Objective 4: Order Conversion Rate Trending by Website Channel Type
Pull monthly trends by volume and Order Conversion Rate for ‘gsearch’ alongside each of our other channels
(Note: If it is a ‘bsearch’ or ‘gsearch’ session, then they got to the website via search engine by clicking on a paid advertisement. If it was through a search engine but instead of a paid advertisement they clicked on a normal link, then that is an ‘organic session’. If they directly typed in the website’s http address then it is a ‘direct session’.)
SELECT
DATE_FORMAT(website_sessions.created_at, '%Y/%m') AS yr_mo,
COUNT(DISTINCT CASE WHEN website_sessions.utm_source = 'gsearch' THEN website_sessions.website_session_id ELSE NULL END) AS gsearch_sessions,
COUNT(DISTINCT CASE WHEN website_sessions.utm_source = 'gsearch' THEN orders.order_id ELSE NULL END) AS gsearch_orders,
COUNT(DISTINCT CASE WHEN website_sessions.utm_source = 'gsearch' THEN orders.order_id ELSE NULL END)/
COUNT(DISTINCT CASE WHEN website_sessions.utm_source = 'gsearch' THEN website_sessions.website_session_id ELSE NULL END) AS gsearch_order_rt,
COUNT(DISTINCT CASE WHEN website_sessions.utm_source = 'bsearch' THEN website_sessions.website_session_id ELSE NULL END) AS bsearch_sessions,
COUNT(DISTINCT CASE WHEN website_sessions.utm_source = 'bsearch' THEN orders.order_id ELSE NULL END) AS bsearch_orders,
COUNT(DISTINCT CASE WHEN website_sessions.utm_source = 'bsearch' THEN orders.order_id ELSE NULL END)/
COUNT(DISTINCT CASE WHEN website_sessions.utm_source = 'bsearch' THEN website_sessions.website_session_id ELSE NULL END) AS bsearch_order_rt,
COUNT(DISTINCT CASE WHEN website_sessions.utm_source IS NULL AND http_referer IS NOT NULL THEN website_sessions.website_session_id ELSE NULL END) AS organic_sessions,
COUNT(DISTINCT CASE WHEN website_sessions.utm_source IS NULL AND http_referer IS NOT NULL THEN orders.order_id ELSE NULL END) AS organic_orders,
COUNT(DISTINCT CASE WHEN website_sessions.utm_source IS NULL AND http_referer IS NOT NULL THEN orders.order_id ELSE NULL END)
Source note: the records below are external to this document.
/-- SNP_SH: keep a clean copy and return any dirty data. -/
def execSnpSh (snoop : Nat) (s : State) : Out := takeSnoop false snoop s

/-- SNP_INV: drop the copy and return any dirty data. -/
def execSnpInv (snoop : Nat) (s : State) : Out := takeSnoop true snoop s

/-- A HOME_TIMEOUT report (R243): the unresponsive agent, and whether it was a snoop. -/
def State.homeTimeout (s : State) (slice line : Nat) (subject : BitVec 16) (detail : Nat) : State :=
  let own := (s.slice slice).suite
  let rep : RasRep :=
    { RasRep.zero with
      cause := 5, outcome := 1, suite := own, gen := s.genOf own, subject := subject, locA := BitVec.ofNat 16 slice,
      addr := BitVec.ofNat 64 (128 * line), detail := BitVec.ofNat 32 detail }
  ((s.poisonLine slice line).updSlice slice (fun x => { x with timeouts := sat16 x.timeouts 1 })).report (homeEndpoint slice) rep

/-- An unanswered snoop (R243): the line is poisoned, the holder is recorded as holding nothing. -/
def State.snoopLost (s : State) (x : Snoop) : State :=
  let s1 := { s with snoops := s.snoops.filter (fun y => y.id ≠ x.id) }
  let s2 := s1.setDir x.slice x.line ((s1.dir x.slice x.line).leave x.parlour)
  (s2.homeTimeout x.slice x.line (endpointId (.parlour x.parlour)) 0).lineFree x.slice x.line

/-- SNOOP_ANSWER: the home takes an answer, writes dirty data, updates the directory, and the waiting transaction goes on
(R240, R242). An answer with an uncorrectable error is asked for once more, then counts as none (R407). -/
def execSnoopAnswer (snoop : Nat) (ecc : Ecc) (s : State) : Out :=
  match s.snoops.find? (fun x => x.id = snoop) with
  | none => .next s
  | some x =>
    if !x.answered then .next s
    else if ecc = .lasting then .next (s.snoopLost x)
    else
      let s0 := if ecc = .transient then s.updWing (cellarOf x.slice) (fun w => { w with snpRetry := sat16 w.snpRetry 1 }) else s
      .next ((s0.snoopTaken x).lineFree x.slice x.line)

/-! ## Misses (R234) -/

/-- The line as a miss entry has it: what the slice or its buffer holds, else what has been filled. -/
def State.missView (s : State) (slice line : Nat) (m : Miss) : List Byte × BitVec 4 :=
  let held := s.heldSectors slice line
  let v := (s.viewLine slice line held).1
  let d := m.filled.foldl (fun bs q => if held.getLsbD q.1 then bs else splice bs (32 * q.1) q.2) v
  (d, m.filled.foldl (fun h q => h ||| BitVec.ofNat 4 (2 ^ q.1)) held)

/-- Answer every joined request whose sectors are there. -/
def State.answerJoined (s : State) (slice line : Nat) (all : Bool) : State :=
  match Table.find s.misses (lineKey slice line) with
  | none => s
  | some m =>
    let v := s.missView slice line m
    let ready := fun (k : Nat) => match Table.find s.reqs k with
      | none => true
      | some r => all || (v.2 &&& r.sectors) = r.sectors
    let go := m.joined.filter ready
    let s1 := { s with misses := Table.set s.misses (lineKey slice line) { m with joined := m.joined.filter (fun k => !ready k) } }
    go.foldl (fun t k => match Table.find t.reqs k with
      | none => t
      | some r =>
        let whole := r.attr ≠ .ro || v.2 = 15
        let r1 := if whole then r else { r with attr := .wbA }
        t.answerRead k r1 slice v.1 m.poison) s1

/-- A miss entry with nothing left to come closes, and the line's queue moves on. -/
def State.closeMiss (s : State) (slice line : Nat) : State :=
  match Table.find s.misses (lineKey slice line) with
  | none => s
  | some m =>
    if m.want = [] && m.asked = [] && m.arrived = [] then
      let s1 := s.answerJoined slice line true
      { s1 with misses := Table.erase s1.misses (lineKey slice line) }.lineFree slice line
    else s

/-- Install what a miss entry has filled and the slice does not hold, its way being there (R231, R234). -/
def State.installFilled (s : State) (slice line : Nat) (m : Miss) : State :=
  let l0 : SLine := (Table.find s.lines (lineKey slice line)).getD
    { data := List.replicate 128 0, valid := 0, dirty := 0, poison := false }
  s.putIn slice line (m.filled.foldl (fun l q =>
    if l.valid.getLsbD q.1 then l
    else { l with data := splice l.data (32 * q.1) q.2, valid := l.valid ||| BitVec.ofNat 4 (2 ^ q.1) }) l0)

/-- MEMORY_FILL: a sector arrives at its miss entry, is installed where the attribute allocates, and every joined
requester that it completes restarts (R234). Where it needs a way and the eviction buffer is full, it waits (R236). -/
def execMemoryFill (slice : Fin 128) (line : Nat) (sector : Fin 4) (s : State) : Out :=
  let key := lineKey slice.val line
  match Table.find s.misses key with
  | none => .next s
  | some m =>
    match m.arrived.find? (fun a => a.1 = sector.val) with
    | none => .next s
    | some (q, d) =>
      let m1 : Miss := { m with arrived := m.arrived.filter (fun a => a.1 ≠ q), filled := m.filled ++ [(q, d)] }
      let s1 := { s with misses := Table.set s.misses key m1 }
      let fill := (s1.slice slice.val).enable && m.attr.allocates && !m.poison && (s1.evictedLine key).isNone
        && (s1.partialOf key).isNone
      let w := if fill && s1.absent slice.val line then s1.takeWay slice.val else (true, s1)
      if !w.1 then .next { s with freeCtr := w.2.freeCtr }
      else
        let s2 := if fill then w.2.installFilled slice.val line m1 else w.2
        .next ((s2.answerJoined slice.val line false).closeMiss slice.val line)

/-! ## Evictions and timeouts (R236, R243) -/

/-- Whether a tally add of a partial's line is still on its way. -/
def State.tallyOpen (s : State) (p : Partial) : Bool :=
  s.tallies.any (fun m => decide (p.tallyPa ≤ m.pa) && decide (m.pa < p.tallyPa + 32))

/-- EVICTION_ACK: the controller has written a dirty victim, or the adder has applied a partial and its tally add has been
accepted; the entry frees (R236, R255). -/
def execEvictionAck (slice : Fin 128) (line : Nat) (s : State) : Out :=
  let key := lineKey slice.val line
  match Table.find s.evicted key with
  | none => .next s
  | some (.dirty l) =>
    .next ({ s.writeBack line l with evicted := Table.erase s.evicted key }.lineFree slice.val line)
  | some (.part p sent) =>
    if !sent || s.inAdder line || s.tallyOpen p then .next s
    else .next ({ s with evicted := Table.erase s.evicted key }.lineFree slice.val line)

/-- HOME_RESPONSE_TIMEOUT: a snoop, a controller request or an adder request unanswered for 2^20 home-island cycles: the
line is poisoned and recorded, and what waits for it goes on (R243). -/
def execHomeResponseTimeout (slice : Fin 128) (line : Nat) (s : State) : Out :=
  let key := lineKey slice.val line
  let ctl := endpointId (ctlEndpoint (s.ctlOf (128 * line)))
  match s.snoops.find? (fun x => x.slice = slice.val && x.line = line) with
  | some x => .next (s.snoopLost x)
  | none =>
    match Table.find s.misses key, Table.find s.evicted key with
    | some m, _ =>
      if m.asked = [] then .next s
      else
        let m1 : Miss := { m with want := [], asked := [], arrived := [], poison := true }
        let s1 := (s.homeTimeout slice.val line ctl 1)
        let s2 := s1.updMc (s1.ctlOf (128 * line)) (fun c =>
          { c with reqs := c.reqs.filter (fun r => !(r.slice = slice.val && r.line = line)) })
        .next ({ s2 with misses := Table.set s2.misses key m1 }.closeMiss slice.val line)
    | none, some (.part _ true) =>
      let s1 := s.homeTimeout slice.val line ctl 1
      let s2 := s1.updMc (s1.ctlOf (128 * line)) (fun c => { c with rmws := c.rmws.filter (fun w => w.line ≠ line) })
      .next ({ s2 with evicted := Table.erase s2.evicted key, extPoison := addOnce line s2.extPoison }.lineFree slice.val line)
    | none, some (.dirty _) =>
      let s1 := s.homeTimeout slice.val line ctl 1
      .next ({ s1 with evicted := Table.erase s1.evicted key, extPoison := addOnce line s1.extPoison }.lineFree slice.val line)
    | _, _ => .next s

/-! ## Reductions in place (R254, R255, R299) -/

/-- RED_CONTRIBUTION: a contribution reaches its home (R254). -/
def execRedContribution (req : Nat) (s : State) : Out :=
  match Table.find s.reqs req with
  | none => .next s
  | some r => if r.kind = .red && r.stage = .sent && !r.gone then .next (s.homeTake req r .clean) else .next s

/-- ADDER_PARTIAL: the adder takes a partial from the buffer; a line in flight takes it in, else one of its 32
read-modify-writes starts (R255, R299). A partial kept in the slice may leave for the buffer at any time (R254). -/
def execAdderPartial (slice : Fin 128) (line : Nat) (s : State) : Out :=
  let key := lineKey slice.val line
  let s0 : State := match Table.find s.partials key, Table.find s.evicted key with
    | some p, none =>
      if s.evictCount slice.val < 32 then
        { s with partials := Table.erase s.partials key, evicted := Table.set s.evicted key (.part p false) }
      else s
    | _, _ => s
  match Table.find s0.evicted key with
  | some (.part p false) =>
    let m := s0.ctlOf (128 * line)
    let c := s0.mc m
    if s0.pkgLost line then
      let s1 := s0.partialLost slice.val line
      .next ({ s1 with evicted := Table.erase s1.evicted key }.lineFree slice.val line)
    else if !s0.inAdder line && (decide (32 ≤ c.rmws.length) || c.wiping) then .next s0
    else .next ({ s0 with evicted := Table.set s0.evicted key (.part p true) }.adderTake slice.val line p)
  | _ => .next s0

/-- ADDER_RMW_COMPLETE: the element line is written and its tally adds sent; each partial it carried is acknowledged once
they are accepted. A poisoned line takes nothing: the partial is dropped, recorded and acknowledged (R299). -/
def execAdderRmwComplete (pkg : Fin 32) (line : Nat) (ecc : Ecc) (s : State) : Out :=
  let m : Ctl := .lpd pkg
  match (s.mc m).rmws.find? (fun w => w.line = line) with
  | none => .next s
  | some w =>
    let s1 := match ecc with
      | .corrected => s.updMc m (fun x => { x with corrected := sat16 x.corrected 1 })
      | .transient => s.updMc m (fun x => { x with transient := sat16 x.transient 1 })
      | _ => s
    let s2 := s1.adderEnd w (ecc = .lasting)
    .next (w.slices.foldl (fun u i =>
      match Table.find u.evicted (lineKey i line) with
      | some (.part p true) =>
        if u.tallyOpen p then u else { u with evicted := Table.erase u.evicted (lineKey i line) }.lineFree i line
      | _ => u) s2)

/-- A tally word after a tally add: TALLY plus t modulo 2^16, OUT and INEXACT by OR (R255). -/
def tallyWord (w : Nat) (m : TallyMsg) : Nat :=
  let t := (bitsOf w 0 16 + m.t.toNat) % 2 ^ 16
  t + (if bitOf w 16 || m.out then 2 ^ 16 else 0) + (if bitOf w 17 || m.inexact then 2 ^ 17 else 0)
/COUNT(DISTINCT CASE WHEN website_sessions.utm_source IS NULL AND http_referer IS NOT NULL THEN website_sessions.website_session_id ELSE NULL END) AS organic_order_rt,
COUNT(DISTINCT CASE WHEN website_sessions.utm_source IS NULL AND http_referer IS NULL THEN website_sessions.website_session_id ELSE NULL END) AS direct_sessions,
COUNT(DISTINCT CASE WHEN website_sessions.utm_source IS NULL AND http_referer IS NULL THEN orders.order_id ELSE NULL END) AS direct_orders,
COUNT(DISTINCT CASE WHEN website_sessions.utm_source IS NULL AND http_referer IS NULL THEN orders.order_id ELSE NULL END)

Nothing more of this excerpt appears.